An exhibit at the International UFO Museum And Research Center
Image Credit: Pinterest.com
Of course, Roswell is also famous among believers in UFOs. So while you're visiting Roswell you may wish to pay a visit to the International UFO Museum And Research Center.
New Mexico's dark skies are perfect for stargazing!
Image Credit: U.S. Air Force
New Mexico is famous for its dark skies, and is therefore home to numerous astronomical observatories. If you have a portable telescope, bring it with you and enjoy observing the stars and planets. Or visit such sites as the Tombaugh Observatory, the University of New Mexico Campus Observatory, or the Valles Caldera National Preserve. Or if solar observing is your hobby, visit the Sunspot Solar Observatory.

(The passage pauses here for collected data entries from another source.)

-- ==== Sys2Proof/Laws/PerInstr.lean ====
section
/-! SUPPORT. One lemma per constructor of Instr: a well-formed instruction's word selects a row of the opcode table, and that row builds the instruction from the word's fields. -/

namespace Sys2Proof.Laws

/-- The word of a well-formed instruction selects a row of the table that builds the instruction. -/
def RowOfInstr.Statement (i : Instr) : Prop :=
  WellFormed i → ∃ r ∈ opcodeRows, r.selects (encode i) = true ∧
    r.build (reqAddr (encode i)) (reqWdata (encode i)) = i

/-- The row at place `n` of the table, whose mask keeps the bits from `k` up and whose pattern is `p`,
for an instruction whose word has the fields `op`, `a` and `d`. -/
theorem RowOfInstr.of_place {i : Instr} {op : BitVec 3} {a : Addr} {d : Half} (n k p : Nat)
    (he : encode i = requestWord op a d) (hn : n < opcodeRows.length) (hk : k ≤ 35)
    (hm : opcodeRows[n].mask.toNat = 2 ^ 35 - 2 ^ k) (hp : opcodeRows[n].pattern.toNat = p)
    (hs : (op.toNat * 2 ^ 32 + a.toNat * 2 ^ 16 + d.toNat) / 2 ^ k * 2 ^ k = p)
    (hb : opcodeRows[n].build a d = i) :
    ∃ r ∈ opcodeRows, r.selects (encode i) = true ∧
      r.build (reqAddr (encode i)) (reqWdata (encode i)) = i := by
  refine ⟨opcodeRows[n], List.getElem_mem hn, (Row.selects_iff hk hm _).2 ?_, ?_⟩
  · rw [he, requestWord_toNat, hs, hp]
  · simpa [he] using hb

/-- A range check as bounds. -/
theorem inRange_iff {lo hi : Nat} {a : Addr} :
    inRange lo hi a = true ↔ lo ≤ a.toNat ∧ a.toNat ≤ hi := by
  simp [inRange]

theorem RowOfInstr.ld8Rom0 (a : Addr) : RowOfInstr.Statement (.ld8Rom0 a) := by
  intro h
  have h := inRange_iff.1 h
  have ha := a.isLt
  exact of_place 0 30 0x000000000 rfl (by decide) (by decide) (by decide) (by decide)
    (by simp only [BitVec.toNat_ofNat]; omega) rfl

theorem RowOfInstr.ld8RomN (a : Addr) : RowOfInstr.Statement (.ld8RomN a) := by
  intro h
  have h := inRange_iff.1 h
  have ha := a.isLt
  exact of_place 1 30 0x040000000 rfl (by decide) (by decide) (by decide) (by decide)
    (by simp only [BitVec.toNat_ofNat]; omega) rfl

theorem RowOfInstr.ld8Vram (a : Addr) : RowOfInstr.Statement (.ld8Vram a) := by
  intro h
  have h := inRange_iff.1 h
  have ha := a.isLt
  exact of_place 2 29 0x080000000 rfl (by decide) (by decide) (by decide) (by decide)
    (by simp only [BitVec.toNat_ofNat]; omega) rfl

theorem RowOfInstr.ld8Extram (a : Addr) : RowOfInstr.Statement (.ld8Extram a) := by
  intro h
  have h := inRange_iff.1 h
  have ha := a.isLt
  exact of_place 3 29 0x0A0000000 rfl (by decide) (by decide) (by decide) (by decide)
    (by simp only [BitVec.toNat_ofNat]; omega) rfl

theorem RowOfInstr.ld8Wram0 (a : Addr) : RowOfInstr.Statement (.ld8Wram0 a) := by
  intro h
  have h := inRange_iff.1 h
  have ha := a.isLt
  exact of_place 4 28 0x0C0000000 rfl (by decide) (by decide) (by decide) (by decide)
    (by simp only [BitVec.toNat_ofNat]; omega) rfl

theorem RowOfInstr.ld8WramN (a : Addr) : RowOfInstr.Statement (.ld8WramN a) := by
  intro h
  have h := inRange_iff.1 h
  have ha := a.isLt
  exact of_place 5 28 0x0D0000000 rfl (by decide) (by decide) (by decide) (by decide)
    (by simp only [BitVec.toNat_ofNat]; omega) rfl

theorem RowOfInstr.ld8Echo0 (a : Addr) : RowOfInstr.Statement (.ld8Echo0 a) := by
  intro h
  have h := inRange_iff.1 h
  have ha := a.isLt
  exact of_place 6 28 0x0E0000000 rfl (by decide) (by decide) (by decide) (by decide)
    (by simp only [BitVec.toNat_ofNat]; omega) rfl

theorem RowOfInstr.ld8Echo1 (a : Addr) : RowOfInstr.Statement (.ld8Echo1 a) := by
  intro h
  have h := inRange_iff.1 h
  have ha := a.isLt
  exact of_place 7 27 0x0F0000000 rfl (by decide) (by decide) (by decide) (by decide)
    (by simp only [BitVec.toNat_ofNat]; omega) rfl

theorem RowOfInstr.ld8Echo2 (a : Addr) : RowOfInstr.Statement (.ld8Echo2 a) := by
  intro h
  have h := inRange_iff.1 h
  have ha := a.isLt
  exact of_place 8 26 0x0F8000000 rfl (by decide) (by decide) (by decide) (by decide)
    (by simp only [BitVec.toNat_ofNat]; omega) rfl

theorem RowOfInstr.ld8Echo3 (a : Addr) : RowOfInstr.Statement (.ld8Echo3 a) := by
  intro h
  have h := inRange_iff.1 h
  have ha := a.isLt
  exact of_place 9 25 0x0FC000000 rfl (by decide) (by decide) (by decide) (by decide)
    (by simp only [BitVec.toNat_ofNat]; omega) rfl

theorem RowOfInstr.ld8Oam0 (a : Addr) : RowOfInstr.Statement (.ld8Oam0 a) := by
  intro h
  have h := inRange_iff.1 h
  have ha := a.isLt
  exact of_place 10 23 0x0FE000000 rfl (by decide) (by decide) (by decide) (by decide)
    (by simp only [BitVec.toNat_ofNat]; omega) rfl

theorem RowOfInstr.ld8Oam1 (a : Addr) : RowOfInstr.Statement (.ld8Oam1 a) := by
  intro h
  have h := inRange_iff.1 h
  have ha := a.isLt
  exact of_place 11 21 0x0FE800000 rfl (by decide) (by decide) (by decide) (by decide)
    (by simp only [BitVec.toNat_ofNat]; omega) rfl

theorem RowOfInstr.ld8Unusable0 (a : Addr) : RowOfInstr.Statement (.ld8Unusable0 a) := by
  intro h
  have h := inRange_iff.1 h
  have ha := a.isLt
  exact of_place 12 21 0x0FEA00000 rfl (by decide) (by decide) (by decide) (by decide)
    (by simp only [BitVec.toNat_ofNat]; omega) rfl

theorem RowOfInstr.ld8Unusable1 (a : Addr) : RowOfInstr.Statement (.ld8Unusable1 a) := by
  intro h
  have h := inRange_iff.1 h
  have ha := a.isLt
  exact of_place 13 22 0x0FEC00000 rfl (by decide) (by decide) (by decide) (by decide)
    (by simp only [BitVec.toNat_ofNat]; omega) rfl

theorem RowOfInstr.ld8Io (a : Addr) : RowOfInstr.Statement (.ld8Io a) := by
  intro h
  have h := inRange_iff.1 h
  have ha := a.isLt
  exact of_place 14 23 0x0FF000000 rfl (by decide) (by decide) (by decide) (by decide)
    (by simp only [BitVec.toNat_ofNat]; omega) rfl

theorem RowOfInstr.ld8Hram0 (a : Addr) : RowOfInstr.Statement (.ld8Hram0 a) := by
  intro h
  have h := inRange_iff.1 h
  have ha := a.isLt
  exact of_place 15 22 0x0FF800000 rfl (by decide) (by decide) (by decide) (by decide)
    (by simp only [BitVec.toNat_ofNat]; omega) rfl

theorem RowOfInstr.ld8Hram1 (a : Addr) : RowOfInstr.Statement (.ld8Hram1 a) := by
  intro h
  have h := inRange_iff.1 h
  have ha := a.isLt
  exact of_place 16 21 0x0FFC00000 rfl (by decide) (by decide) (by decide) (by decide)
    (by simp only [BitVec.toNat_ofNat]; omega) rfl

theorem RowOfInstr.ld8Hram2 (a : Addr) : RowOfInstr.Statement (.ld8Hram2 a) := by
  intro h
  have h := inRange_iff.1 h
  have ha := a.isLt
  exact of_place 17 20 0x0FFE00000 rfl (by decide) (by decide) (by decide) (by decide)
    (by simp only [BitVec.toNat_ofNat]; omega) rfl

theorem RowOfInstr.ld8Hram3 (a : Addr) : RowOfInstr.Statement (.ld8Hram3 a) := by
  intro h
  have h := inRange_iff.1 h
  have ha := a.isLt
  exact of_place 18 19 0x0FFF00000 rfl (by decide) (by decide) (by decide) (by decide)
    (by simp only [BitVec.toNat_ofNat]; omega) rfl

theorem RowOfInstr.ld8Hram4 (a : Addr) : RowOfInstr.Statement (.ld8Hram4 a) := by
  intro h
  have h := inRange_iff.1 h
  have ha := a.isLt
  exact of_place 19 18 0x0FFF80000 rfl (by decide) (by decide) (by decide) (by decide)
    (by simp only [BitVec.toNat_ofNat]; omega) rfl

theorem RowOfInstr.ld8Hram5 (a : Addr) : RowOfInstr.Statement (.ld8Hram5 a) := by
  intro h
  have h := inRange_iff.1 h
  have ha := a.isLt
  exact of_place 20 17 0x0FFFC0000 rfl (by decide) (by decide) (by decide) (by decide)
    (by simp only [BitVec.toNat_ofNat]; omega) rfl
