theorem Row.selects_iff_range {r : Row} (hm : r ∈ opcodeRows) (w : RequestWord) :
    r.selects w = true ↔ r.pattern.toNat ≤ w.toNat ∧ w.toNat < r.pattern.toNat + r.width := by
  obtain ⟨k, hk, -, hmask, hdvd⟩ := opcodeRows_mask r hm
  have hpow : 2 ^ k ≤ 2 ^ 35 := Nat.pow_le_pow_right (by decide) hk
  have hwidth : r.width = 2 ^ k := by rw [Row.width, hmask]; omega
  rw [Row.selects_iff hk hmask, hwidth, div_mul_two_pow_eq_iff hdvd]

/-- The rows, in their order, follow one another without a gap from word `lo` to word `hi`. -/
def rowsTile : Nat → List Row → Nat → Bool
  | lo, [], hi => lo == hi
  | lo, r :: rs, hi => r.pattern.toNat == lo && rowsTile (lo + r.width) rs hi

theorem opcodeRows_tile : rowsTile 0 opcodeRows (7 * 2 ^ 32) = true := by decide

theorem rowsTile_le {lo hi : Nat} {rs : List Row} (h : rowsTile lo rs hi = true) : lo ≤ hi := by
  induction rs generalizing lo with
  | nil => exact (beq_iff_eq.1 h).le
  | cons r rs ih =>
    obtain ⟨-, hrest⟩ := Bool.and_eq_true_iff.1 h
    exact (Nat.le_add_right _ _).trans (ih hrest)

/-- Of rows that tile a range, a word selects exactly one inside the range, and none outside. -/
theorem length_selecting_of_tile {lo hi : Nat} {rs : List Row} {w : RequestWord}
    (hsub : ∀ r ∈ rs, r ∈ opcodeRows) (h : rowsTile lo rs hi = true) :
    (rs.filter (fun r => r.selects w)).length = if lo ≤ w.toNat ∧ w.toNat < hi then 1 else 0 := by
  induction rs generalizing lo with
  | nil =>
    obtain rfl : lo = hi := beq_iff_eq.1 h
    rw [if_neg (by omega)]; rfl
  | cons r rs ih =>
    obtain ⟨hlo, hrest⟩ := Bool.and_eq_true_iff.1 h
    obtain rfl : r.pattern.toNat = lo := beq_iff_eq.1 hlo
    have hsel := Row.selects_iff_range (hsub r List.mem_cons_self) w
    have hcount := ih (fun x hx => hsub x (List.mem_cons_of_mem _ hx)) hrest
    have hle := rowsTile_le hrest
    by_cases hs : r.selects w = true
    · have hin := hsel.1 hs
      rw [List.filter_cons_of_pos (by exact hs), List.length_cons, hcount, if_neg (by omega),
        if_pos (by omega)]
    · rw [List.filter_cons_of_neg (by exact hs), hcount]
      exact if_congr (by rw [hsel] at hs; omega) rfl rfl

/-- R102: a word whose op is not 111 selects exactly one row. -/
theorem length_selecting {w : RequestWord} (h : reqOp w ≠ 0b111#3) :
    (opcodeRows.filter (fun r => r.selects w)).length = 1 := by
  have hop : w.toNat / 2 ^ 32 ≠ 7 := fun h' => h (BitVec.eq_of_toNat_eq ((reqOp_toNat w).trans h'))
  have hw := w.isLt
  rw [length_selecting_of_tile (fun _ h => h) opcodeRows_tile, if_pos (by omega)]

theorem exists_selected_row {w : RequestWord} (h : reqOp w ≠ 0b111#3) :
    ∃ r ∈ opcodeRows, r.selects w = true := by
  have hlen := length_selecting h
  obtain ⟨r, hr⟩ := List.exists_mem_of_length_pos (hlen ▸ Nat.one_pos)
  exact ⟨r, List.mem_filter.1 hr⟩

/-! ### What a row builds (R91, R92) -/

theorem Row.build_addr : ∀ r ∈ opcodeRows, ∀ (a : Addr) (d : Half), (r.build a d).addr = a := by
  refine List.forall_iff_forall_mem.1 ?_
  repeat' apply And.intro
  all_goals exact fun _ _ => rfl

/-- A row selects words whose address lies in its instruction's range only. -/
theorem Row.build_wellFormed : ∀ r ∈ opcodeRows, ∀ (w : RequestWord) (d : Half),
    r.pattern.toNat ≤ w.toNat ∧ w.toNat < r.pattern.toNat + r.width →
    WellFormed (r.build (reqAddr w) d) := by
  refine List.forall_iff_forall_mem.1 ?_
  repeat' apply And.intro
  all_goals simp only [List.Forall, WellFormed, Row.width, Instr.wf, Laws.inRange_iff, reqAddr_toNat,
    BitVec.toNat_ofNat, Nat.reduceMod, Nat.reducePow, implies_true]
  all_goals intros; omega

/-- Only ST8 rows build from `wdata[7:0]`, and only ST16 from `wdata`. -/
theorem Row.build_congr : ∀ r ∈ opcodeRows, ∀ (a : Addr) (d d' : Half),
    (reqOp r.pattern = 0b001#3 → storeByte d = storeByte d') →
    (reqOp r.pattern = 0b011#3 → d = d') → r.build a d = r.build a d' := by
  refine List.forall_iff_forall_mem.1 ?_
  repeat' apply And.intro
  all_goals simp +contextual [reqOp]


/-! ### What the decoder answers -/

/-- A word whose op is not 111 decodes to what the row it selects builds. -/
theorem decode_of_ne_reservedOp {w : RequestWord} (h : reqOp w ≠ 0b111#3) :
    ∃ r ∈ opcodeRows, r.selects w = true ∧ decode w = .ok (r.build (reqAddr w) (reqWdata w)) := by
  obtain ⟨r, hm, hs⟩ := exists_selected_row h
  exact ⟨r, hm, hs, decode_of_selects hm hs⟩

/-- Settles O3: the rows tile the words below op 111, and each builds from the address field. -/
theorem everyRequestSelectsExactlyOneRow : Obligations.EveryRequestSelectsExactlyOneRow := by
  intro w h
  obtain ⟨r, hm, hs, hd⟩ := decode_of_ne_reservedOp h
  exact ⟨length_selecting h, _, hd,
    Row.build_wellFormed r hm w _ ((Row.selects_iff_range hm w).1 hs), Row.build_addr r hm _ _⟩

/-- The decoder answers with well-formed instructions only. -/
theorem wellFormed_of_decode {w : RequestWord} {i : Instr} (h : decode w = .ok i) : WellFormed i := by
  have hop : reqOp w ≠ 0b111#3 := by
    intro h'
    rw [decode_reservedOp h'] at h
    cases h
  obtain ⟨-, j, hj, hwf, -⟩ := everyRequestSelectsExactlyOneRow w hop
  obtain rfl : j = i := Except.ok.inj (hj.symm.trans h)
  exact hwf

/-- No row looks at `wdata`: selection is by op and address. -/
theorem Row.selects_congr {r : Row} {w w' : RequestWord} (hm : r ∈ opcodeRows)
    (hop : reqOp w = reqOp w') (haddr : reqAddr w = reqAddr w') : r.selects w = r.selects w' := by
  obtain ⟨k, hk, hk16, hmask, -⟩ := opcodeRows_mask r hm
  have hhigh : w.toNat / 2 ^ 16 = w'.toNat / 2 ^ 16 := by
    have h1 := congrArg BitVec.toNat hop
    have h2 := congrArg BitVec.toNat haddr
    rw [reqOp_toNat, reqOp_toNat] at h1
    rw [reqAddr_toNat, reqAddr_toNat] at h2
    omega
  have hdiv (x : Nat) : x / 2 ^ k = x / 2 ^ 16 / 2 ^ (k - 16) := by
    rw [Nat.div_div_eq_div_mul, ← Nat.pow_add, Nat.add_sub_cancel' hk16]
  rw [Bool.eq_iff_iff, Row.selects_iff hk hmask, Row.selects_iff hk hmask, hdiv, hdiv, hhigh]

/-- Settles O5: both words select the same row, which builds the same instruction from both. -/
theorem decodeReadsOnlyTheFieldsOfTheOperation :
    Obligations.DecodeReadsOnlyTheFieldsOfTheOperation := by
  intro w w' hop haddr h8 h16
  by_cases hres : reqOp w = 0b111#3
  · rw [decode_reservedOp hres, decode_reservedOp (hop ▸ hres)]
  · obtain ⟨r, hm, hs, hd⟩ := decode_of_ne_reservedOp hres
    have hs' : r.selects w' = true := (Row.selects_congr hm hop haddr).symm.trans hs
    have hrow := reqOp_of_selects hm hs
    have hbyte (h : reqOp r.pattern = 0b001#3) :
        storeByte (reqWdata w) = storeByte (reqWdata w') := by
      apply BitVec.eq_of_toNat_eq
      rw [storeByte_toNat, storeByte_toNat]
      exact h8 (hrow.trans h)
    rw [hd, decode_of_selects hm hs', haddr,
      Row.build_congr r hm _ _ _ hbyte fun h => h16 (hrow.trans h)]

/-- Settles O1: one evaluation of the decoder for each word. -/
theorem writtenOutWordsDecode : Obligations.WrittenOutWordsDecode := by
  unfold Obligations.WrittenOutWordsDecode
  decide

end Sys2Proof

/-! PROOFS. What a request that completes drives on the outputs, what a controller write can do, and the
invariant (10_state.md sections 3 and 4, 41_bank_controller.md R185 to R201). -/

namespace Sys2Proof.Machine

/-! ### The outputs of a request that completes (R42 to R46) -/

/-- What holds of the outputs of every request to address `a`: the region select is decoded from `a`, the
strobes are those of the calls made, and a diagnostic code stands exactly with `diag_valid`. -/
structure Outputs.Coherent (a : Addr) (o : Outputs) : Prop where
  region_id : o.regionId = Machine.regionId a
  region_sel : o.regionSel = Machine.regionSel a
  vram_read : o.vramRe = true → o.calls = [.vramRead o.vramOff]
  vram_write : o.vramWe = true → o.calls = [.vramWrite o.vramOff o.vramWdata, .vramNotify o.vramOff]
  vram_notify : o.vramNotify = o.vramWe
  io_read : o.ioRe = true → o.calls = [.ioRead o.ioId]
  io_write : o.ioWe = true → o.calls = [.ioWrite o.ioId o.ioWdata]
  no_call : o.vramRe = false → o.vramWe = false → o.ioRe = false → o.ioWe = false → o.calls = []
  diag_valid : o.diagValid = true ↔ o.diagCode ≠ .none
  diag_info : o.diagValid = false → o.diagInfo = 0#16

section
variable {o : Outputs} (a : Addr) (v : Byte)

theorem idleOut_coherent : (idleOut a).Coherent a := by
  constructor <;> simp [idleOut]

theorem loadOut_coherent : (loadOut a v).Coherent a := { idleOut_coherent a with }

theorem vramReadOut_coherent : (vramReadOut a v).Coherent a := by
  constructor <;> simp [vramReadOut, loadOut, idleOut]

theorem vramWriteOut_coherent : (vramWriteOut a v).Coherent a := by
  constructor <;> simp [vramWriteOut, idleOut]

theorem ioReadOut_coherent (id : Byte) : (ioReadOut a id v).Coherent a := by
  constructor <;> simp [ioReadOut, loadOut, idleOut]

theorem ioWriteOut_coherent (id : Byte) : (ioWriteOut a id v).Coherent a := by
  constructor <;> simp [ioWriteOut, idleOut]

variable {a}

theorem Outputs.Coherent.raise {code : DiagCode} (h : o.Coherent a) (hc : code ≠ .none)
    (info : BitVec 16) : (raise code info o).Coherent a :=
  { h with
    diag_valid := ⟨fun _ => hc, fun _ => rfl⟩
    diag_info := fun hv => Bool.noConfusion hv }

theorem Outputs.Coherent.bsrResult (h : o.Coherent a) (code : BsrCode) (b : BitVec 7) :
    (bsrResult code b o).Coherent a := { h with }

theorem Outputs.Coherent.withResetStatus (h : o.Coherent a) (r : ResetStatus) :
    Outputs.Coherent a { o with resetStatus := r } := { h with }

end

theorem resetOut_coherent (a : Addr) (t : Byte) : (resetOut a t).Coherent a := by
  have hok := (idleOut_coherent a).withResetStatus .ok
  unfold resetOut
  split
  · exact hok.raise (by decide) _
  · exact hok

/-! ### Everything a controller write can do (R185, R189) -/

/-- A controller write reports a code other than APPLIED, or applies a switch, which only slot 1 does, to a
bank in range that the variant allows. -/
inductive ControllerEffect (a : Addr) (s : State) : State → Prop where
  | report (o : Outputs) (hcode : o.bsrCode ≠ .applied) (hout : o.Coherent a) :
      ControllerEffect a s (s.withOut o)
  | applied (b : BitVec 7) (hslot : slotOf a = 1#3) (hrange : bankStart b + romBankSize ≤ s.romSize)
      (hallowed : bankAllowed s.controllerType s.currentBank → bankAllowed s.controllerType b) :
      ControllerEffect a s
        ((s.withBank b (BitVec.ofNat 21 (bankStart b))).withOut (bsrResult .applied b (idleOut a)))

theorem mbcPlaceholder_controllerEffect {code : DiagCode} (hc : code ≠ .none) (a : Addr) (s : State) :
    ControllerEffect a s (mbcPlaceholder code a s) :=
  .report _ (by simp [raise, bsrResult]) (((idleOut_coherent a).bsrResult _ _).raise hc _)

theorem bankedWrite_controllerEffect {s : State} (a : Addr) {b : BitVec 7}
    (hallowed : bankAllowed s.controllerType s.currentBank → bankAllowed s.controllerType b) :
    ControllerEffect a s (bankedWrite a b s) := by
  have hidle := idleOut_coherent a
  unfold bankedWrite
  split
  · exact mbcPlaceholder_controllerEffect (by decide) a s
  · split
    · next hslot =>
      by_cases hrange : bankStart b + romBankSize ≤ s.romSize
      · rw [trySwitch_applied hrange]
        exact .applied b hslot hrange hallowed
      · rw [trySwitch_rejected (Nat.not_le.1 hrange)]
        exact .report _ (by simp [raise, bsrResult]) ((hidle.bsrResult _ _).raise (by decide) _)
    · exact .report _ (by simp [bsrResult]) (hidle.bsrResult _ _)

/-- R192: a Type1 session that stands in banks 1 to 31 asks for a bank of 1 to 31. -/
theorem bankT1_range {cb : BitVec 7} (v : Byte) (h : cb.toNat ≤ 31) :
    1 ≤ (bankT1 v cb).toNat ∧ (bankT1 v cb).toNat ≤ 31 := by
  rw [bankT1_toNat]; split <;> omega

/-- R97: Type3 never asks for bank 0. -/
theorem one_le_bankT3 (v : Byte) : 1 ≤ (bankT3 v).toNat := by
  rw [bankT3_toNat]; split <;> omega

theorem mbcWrite_controllerEffect (a : Addr) (v : Byte) (s : State) :
    ControllerEffect a s (mbcWrite a v s) := by
  cases hct : s.controllerType with
  | typeNone =>
    rw [mbcWrite_typeNone a v hct]
    exact mbcPlaceholder_controllerEffect (by decide) a s
  | type2 =>
    rw [mbcWrite_type2_or_type4 a v (.inl hct)]
    exact mbcPlaceholder_controllerEffect (by decide) a s
  | type4 =>
    rw [mbcWrite_type2_or_type4 a v (.inr hct)]
    exact mbcPlaceholder_controllerEffect (by decide) a s
  | type1 =>
    rw [mbcWrite_type1 a v hct]
    refine bankedWrite_controllerEffect a ?_
    rw [hct]
    exact fun hcb => bankT1_range v hcb.2
  | type3 =>
    rw [mbcWrite_type3 a v hct]
    refine bankedWrite_controllerEffect a ?_
    rw [hct]
    exact fun _ => one_le_bankT3 v
  | type5 =>
    rw [mbcWrite_type5 a v hct]
    refine bankedWrite_controllerEffect a ?_
    rw [hct]
    exact fun _ => trivial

Every year at the summer solstice, a streak of sunlight strikes the center of this spiral rock etching created by Native Americans in Chaco Canyon, New Mexico.
Other interesting sites to note include the Bradbury Science Museum, part of the Los Alamos National Laboratory, where the first atomic bomb was developed; the National Museum of Nuclear Science & History in Albuquerque; and Chaco Culture National Historic Park, site of an ancient Native American people who were expert stargazers.